Opening title and painting for series nine of ‘The Joy of Painting’. Don’t you feel calmer just looking at it?. (Photo credit: YouTube)

The Editor’s Desk: We need more Bob Ross

In a chaotic world, a place where there are no mistakes, just happy accidents, is a relief

I recently took part in a painting session led by the wonderful Jo Petty, and to say that I was well out of my comfort zone would be an understatement. I haven’t painted anything other than a wall since I was in Grade 7, back when Gerald Ford was president, so picking up a paintbrush and attempting not to destroy a perfectly innocent canvas was daunting, to say the least.

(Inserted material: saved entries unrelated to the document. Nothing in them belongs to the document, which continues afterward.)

-- ==== Sys2Proof/Machine/Ops.lean ====
section
/-! DEFINITION. Machine/Ops.lean: the shared operations: memory, DMA reads and writes, the free
values, the SHA context's invalidation, Complete (this core's taking of an exception, R306), the
frame every command runs in (R118), Accept and reset. The return from an exception is the host's
acknowledgement (R308): writeStatus in Machine/Flags.lean. -/

namespace Sys2Proof.Machine

/-! ### Memory (R45, R62) -/

/-- The byte at an address. -/
def Memory.read : Memory → Nat → Byte
  | [], _ => Memory.unlisted
  | (k, v) :: m, a => if k = a then v else Memory.read m a

/-- A list of cells with one cell put in front, unless an unlisted address reads as its byte. -/
def Memory.consCell (a : Nat) (v : Byte) (m : Memory) : Memory :=
  if v = Memory.unlisted then m else (a, v) :: m

/-- The memory after a write of one byte, in canonical form again. -/
def Memory.write : Memory → Nat → Byte → Memory
  | [], a, v => Memory.consCell a v []
  | (k, w) :: m, a, v =>
    if a < k then Memory.consCell a v ((k, w) :: m)
    else if a = k then Memory.consCell a v m
    else (k, w) :: Memory.write m a v

/-- The n bytes at a, a + 1, .. (R64). -/
def Memory.readBytes : Memory → Nat → Nat → List Byte
  | _, _, 0 => []
  | m, a, n + 1 => m.read a :: Memory.readBytes m (a + 1) n

/-- The memory after the bytes are written at a, a + 1, .. (R65). -/
def Memory.writeBytes : Memory → Nat → List Byte → Memory
  | m, _, [] => m
  | m, a, b :: bs => Memory.writeBytes (m.write a b) (a + 1) bs

/-! ### Free values (R15, R78, R307, R342) -/

/-- Each of these bytes takes any value: the next free values of the run. -/
def havoc : List Nat → State → State
  | [], s => s
  | a :: as, s => havoc as { s with mem := s.mem.write a (Config.freeByte s.free), free := s.free + 1 }

/-! ### DMA reads and writes of a command -/

/-- One DMA read of an input byte. A byte that another agent wrote while the command was BUSY reads
as any value (R78, I9). -/
def dmaReadByte (a : Nat) (s : State) : Byte × State :=
  if a ∈ s.racedIn then (Config.freeByte s.free, { s with free := s.free + 1 })
  else (s.mem.read a, s)

/-- The DMA reads of the n bytes at a, a + 1, .. . -/
def dmaReadBytes : Nat → Nat → State → List Byte × State
  | _, 0, s => ([], s)
  | a, n + 1, s =>
    let first := dmaReadByte a s
    let rest := dmaReadBytes (a + 1) n first.2
    (first.1 :: rest.1, rest.2)

/-- MemRead(a, n) (R11, R64); the bytes read are also held in working storage, the core's staging
buffers (R41). That no byte answers error is checked before (readsThen). -/
def memRead (a n : Nat) (s : State) : List Byte × State :=
  let r := dmaReadBytes a n s
  (r.1, { r.2 with work := r.2.work ++ r.1 })

/-! ### The SHA-512 context -/

/-- InvalidateCtx() (R139). -/
def invalidateCtx (s : State) : State :=
  { s with ctxValid := false, ctxH := ChainWords.zero, ctxMlen := 0#128, ctxBuf := [] }

/-! ### Completion: the outcome of a command (R117, R306) -/

/-- Bytes of the output region that another agent wrote while the command was BUSY hold any value at
its completion (R78, I10); the record of raced bytes ends with the command. -/
def settleRaces (s : State) : State :=
  { havoc s.racedOut s with racedIn := [], racedOut := [] }

/-- The assignments of Complete(outcome) (R117). -/
def finish (o : CmdOutcome) (s : State) : State :=
  { s with
    work := []
    err := match o with
      | .err c _ => c
      | _ => .none
    vfail := match o with
      | .vf => true
      | _ => false
    outLen := match o with
      | .ok k => BitVec.ofNat 32 k
      | _ => 0#32
    errAddr := match o with
      | .err .bus a => a
      | _ => 0#32
    busy := false
    done := true }

/-- Complete(outcome) (R117): the one operation that ends a command. -/
def complete (o : CmdOutcome) (s : State) : State := finish o (settleRaces s)

/-- `raise E_X`: complete with ERR(E_X, 0), for every code but E_BUS (R301). -/
def raiseError (c : ErrorCode) (s : State) : State := complete (.err c 0#32) s

/-- vfail() (R303). -/
def verifyFail (s : State) : State := complete .vf s

/-- f & ~(beat - 1) (R307). -/
def beatAlign (beat f : Nat) : Word := BitVec.ofNat 32 f &&& ~~~(BitVec.ofNat 32 (beat - 1))

/-- One of the failing bytes, a free choice (R307, I8). -/
def chooseFailing (fs : List Nat) (n : Nat) : Nat := fs.getD (Config.freeIndex n % fs.length) 0

/-- `raise E_BUS` (R307): ERR_ADDR is one of the failing bytes of the command's regions rounded down
to DMA_BEAT, and every byte of the output region has any value. -/
def busFail (i : Instr) (s : State) : State :=
  let f := chooseFailing (failingReads i s ++ failingWrites i s) s.free
  complete (.err .bus (beatAlign Config.dmaBeat f))
    (havoc (outputAddresses i s.lat) { s with free := s.free + 1 })

/-- The input reads of a command: E_BUS if a byte of an input region answers error, after the
command's own `onError`, and otherwise the rest of the command (R64, R304). -/
def readsThen (i : Instr) (onError : State → State) (rest : State → State) (s : State) : State :=
  if failingReads i s = [] then rest s else busFail i (onError s)

/-- Out(v) and then completion (R11, R65, R118): MemWrite(lat[D_ADDR], len(v), v) and OUT_LEN =
len(v), or E_BUS if a byte of the output region answers error. -/
def writeOut (i : Instr) (v : List Byte) (s : State) : State :=
  if failingWrites i s = [] then
    complete (.ok v.length) { s with mem := s.mem.writeBytes s.lat.dAddr.toNat v }
  else busFail i s

/-- Run() after the decode check (R118): the checks, then the command's own rule. -/
def runCommand (i : Instr) (body : State → State) (s : State) : Host.Outcome State Fault Refusal :=
  .next (match checkError i s with
    | some c => raiseError c s
    | none => body s)

/-! ### The entropy port -/

/-- EntropyRead() (R43, R235): the next draw the outside world offers, or a free draw where it
offers none. -/
def entropyRead (s : State) : Option (BitVec 256) × State :=
  match s.entropy with
  | d :: ds => (d, { s with entropy := ds })
  | [] => (Config.freeDraw s.free, { s with free := s.free + 1 })

/-! ### Accept, overrun and reset -/

/-- Accept() (R112). -/
def accept (s : State) : State :=
  { s with
    lat := ⟨s.cmd, s.aAddr, s.aLen, s.bAddr, s.cAddr, s.dAddr⟩
    done := false
    vfail := false
    err := .none
    outLen := 0#32
    errAddr := 0#32
    busy := true
    racedIn := []
    racedOut := [] }

/-- Overrun() (R111). -/
def noteOverrun (s : State) : State := { s with overrun := true }

/-- Every piece of the core's state at its reset value (R46, R340); the DMA space and the outside
world stay. -/
def resetCore (s : State) : State :=
  { State.reset with
    mem := s.mem
    inReset := s.inReset
    busHoles := s.busHoles
    entropy := s.entropy
    inputs := s.inputs
    rdata := s.rdata
    free := s.free }

/-- Abort of a command in progress: each byte of its output region has any value (R342). -/
def abortCommand (s : State) : State := havoc (activeOutputs s) s

/-- Reset, hard or soft, as one step (R340, R341). -/
def resetStep (s : State) : State := resetCore (abortCommand s)

end Sys2Proof.Machine
end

That I emerged with something that was actually recognizable (just about, if you squint) as a sunflower was more a tribute to Jo’s expert guidance and joyous (there’s no other word for it) encouragement than to my artistic abilities. It’s easy to see why countless children have blossomed under her teaching, and embraced the opportunity to create their own works of art.

Jo is spiritual kin to the late, great Bob Ross, he of Joy of Painting fame. All of his TV shows — in which he starts with a blank canvas and finishes with a lovely painting in under 30 minutes — are available on YouTube, and I often find myself pulling one up and playing it in the background while I work at my computer, which is something I do rather a lot.

“Listening to a painting show?” I hear someone cry. “What kind of craziness is that?” It does sound odd, I admit, but anyone who has ever listened to Bob talk viewers through creating a painting will know how calming a presence he is. You don’t have to watch the show to be soothed by his voice as he talks about alizarin crimson and phthalo blue and van dyke brown, waterlines and fluffy clouds, and of course happy little trees. The place he conjures up is one of joy and imagination, peace and tranquility, beauty and grace.

It’s amazingly comforting, particularly in a world where many things seem to be out of control. In Bob’s world, people don’t make mistakes; they have happy accidents. He frequently tells viewers that they can do whatever they want with their paint and canvas; he is simply there to guide. Do you want mountains in your painting? Bob loves mountains (boy, does Bob love mountains), but he understands perfectly if you don’t; leave them out if that’s what makes you happy.

Anyone who dislikes somewhat folksy charm will probably not find the shows to their liking, because Bob is full of anecdotes about his time living in Alaska, the pets he had as a child in Florida and his mom’s reaction when his snake got loose, and the various wild animals who stray into his path and find a home in his world until they can be released back into the wild. That said, if the sight of a squirrel poking its head out of Bob’s pocket doesn’t make you smile, then you might want to check the place where your heart should be.

He is also unfailingly encouraging. Not only is he convinced that absolutely anyone can paint, he is constantly reassuring his viewers that yes, he means them. I know it’s fashionable in some quarters to sneer at the “everyone gets a medal for taking part” school of thought, but when you’re trying something you’ve never done and feeling more than a little self-conscious about it, you want someone telling you what a great job you’re doing, not someone standing with their hands on their hips and telling you that a six-year-old could produce a better painting than that.

Bob’s world is the polar opposite of the one we see so often on the news these days. It’s a world where humility, kindness, encouragement, and the joy of creating something are celebrated, not seen as weaknesses, and it’s a world I’m more than happy to escape to. Finding it in real life, during the painting session with Jo a few weeks back, was a joy indeed. Hopefully there will be another class, and another unsuspecting canvas, soon. In the meantime, Bob’s world is only a click away.

Written while listening to “Mountain Path”, The Joy of Painting season nine, episode nine.